- **Task to complete**: Using the entries below, write out the line with "def plainRate (d", the line with "a limit. -/", and every line in between, exactly as each is written.

- **Data shown**:
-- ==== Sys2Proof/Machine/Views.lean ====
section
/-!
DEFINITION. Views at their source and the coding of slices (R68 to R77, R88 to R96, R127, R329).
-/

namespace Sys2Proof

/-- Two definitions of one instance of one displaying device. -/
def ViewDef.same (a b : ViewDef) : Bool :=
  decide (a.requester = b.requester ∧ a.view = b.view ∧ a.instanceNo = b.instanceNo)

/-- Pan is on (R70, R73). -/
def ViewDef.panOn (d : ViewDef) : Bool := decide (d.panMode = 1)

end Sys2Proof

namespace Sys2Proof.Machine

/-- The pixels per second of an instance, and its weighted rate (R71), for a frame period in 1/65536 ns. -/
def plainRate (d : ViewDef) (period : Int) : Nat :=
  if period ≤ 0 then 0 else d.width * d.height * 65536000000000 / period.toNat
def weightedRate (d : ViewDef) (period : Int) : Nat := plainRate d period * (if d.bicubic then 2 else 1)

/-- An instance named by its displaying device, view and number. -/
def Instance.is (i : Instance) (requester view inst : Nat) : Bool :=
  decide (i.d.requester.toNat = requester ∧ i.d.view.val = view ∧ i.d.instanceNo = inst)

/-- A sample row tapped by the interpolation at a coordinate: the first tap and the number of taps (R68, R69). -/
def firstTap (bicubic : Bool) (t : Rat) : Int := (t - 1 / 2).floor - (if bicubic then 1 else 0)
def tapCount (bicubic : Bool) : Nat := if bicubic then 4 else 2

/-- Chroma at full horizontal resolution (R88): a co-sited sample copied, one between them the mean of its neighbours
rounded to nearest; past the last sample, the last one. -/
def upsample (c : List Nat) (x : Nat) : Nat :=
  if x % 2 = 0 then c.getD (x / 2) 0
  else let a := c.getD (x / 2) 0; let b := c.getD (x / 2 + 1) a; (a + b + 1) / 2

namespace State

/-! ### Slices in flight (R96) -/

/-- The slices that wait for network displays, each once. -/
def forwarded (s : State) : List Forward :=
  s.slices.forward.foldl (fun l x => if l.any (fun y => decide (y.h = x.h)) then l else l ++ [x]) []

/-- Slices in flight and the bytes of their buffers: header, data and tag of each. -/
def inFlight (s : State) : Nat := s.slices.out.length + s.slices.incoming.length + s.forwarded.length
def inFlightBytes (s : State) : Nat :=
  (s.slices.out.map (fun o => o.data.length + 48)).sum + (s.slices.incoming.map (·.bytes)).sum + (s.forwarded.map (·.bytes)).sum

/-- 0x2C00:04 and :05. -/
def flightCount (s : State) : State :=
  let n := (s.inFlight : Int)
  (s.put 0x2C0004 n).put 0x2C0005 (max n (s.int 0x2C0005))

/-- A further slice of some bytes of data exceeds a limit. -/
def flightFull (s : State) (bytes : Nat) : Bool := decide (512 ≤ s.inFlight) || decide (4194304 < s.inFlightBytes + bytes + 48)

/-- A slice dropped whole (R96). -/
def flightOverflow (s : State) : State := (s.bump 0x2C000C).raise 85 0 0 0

- **Output of the exercise**:
def plainRate (d : ViewDef) (period : Int) : Nat :=
  if period ≤ 0 then 0 else d.width * d.height * 65536000000000 / period.toNat
def weightedRate (d : ViewDef) (period : Int) : Nat := plainRate d period * (if d.bicubic then 2 else 1)

/-- An instance named by its displaying device, view and number. -/
def Instance.is (i : Instance) (requester view inst : Nat) : Bool :=
  decide (i.d.requester.toNat = requester ∧ i.d.view.val = view ∧ i.d.instanceNo = inst)

/-- A sample row tapped by the interpolation at a coordinate: the first tap and the number of taps (R68, R69). -/
def firstTap (bicubic : Bool) (t : Rat) : Int := (t - 1 / 2).floor - (if bicubic then 1 else 0)
def tapCount (bicubic : Bool) : Nat := if bicubic then 4 else 2

/-- Chroma at full horizontal resolution (R88): a co-sited sample copied, one between them the mean of its neighbours
rounded to nearest; past the last sample, the last one. -/
def upsample (c : List Nat) (x : Nat) : Nat :=
  if x % 2 = 0 then c.getD (x / 2) 0
  else let a := c.getD (x / 2) 0; let b := c.getD (x / 2 + 1) a; (a + b + 1) / 2

namespace State

/-! ### Slices in flight (R96) -/

/-- The slices that wait for network displays, each once. -/
def forwarded (s : State) : List Forward :=
  s.slices.forward.foldl (fun l x => if l.any (fun y => decide (y.h = x.h)) then l else l ++ [x]) []

/-- Slices in flight and the bytes of their buffers: header, data and tag of each. -/
def inFlight (s : State) : Nat := s.slices.out.length + s.slices.incoming.length + s.forwarded.length
def inFlightBytes (s : State) : Nat :=
  (s.slices.out.map (fun o => o.data.length + 48)).sum + (s.slices.incoming.map (·.bytes)).sum + (s.forwarded.map (·.bytes)).sum

/-- 0x2C00:04 and :05. -/
def flightCount (s : State) : State :=
  let n := (s.inFlight : Int)
  (s.put 0x2C0004 n).put 0x2C0005 (max n (s.int 0x2C0005))

/-- A further slice of some bytes of data exceeds a limit. -/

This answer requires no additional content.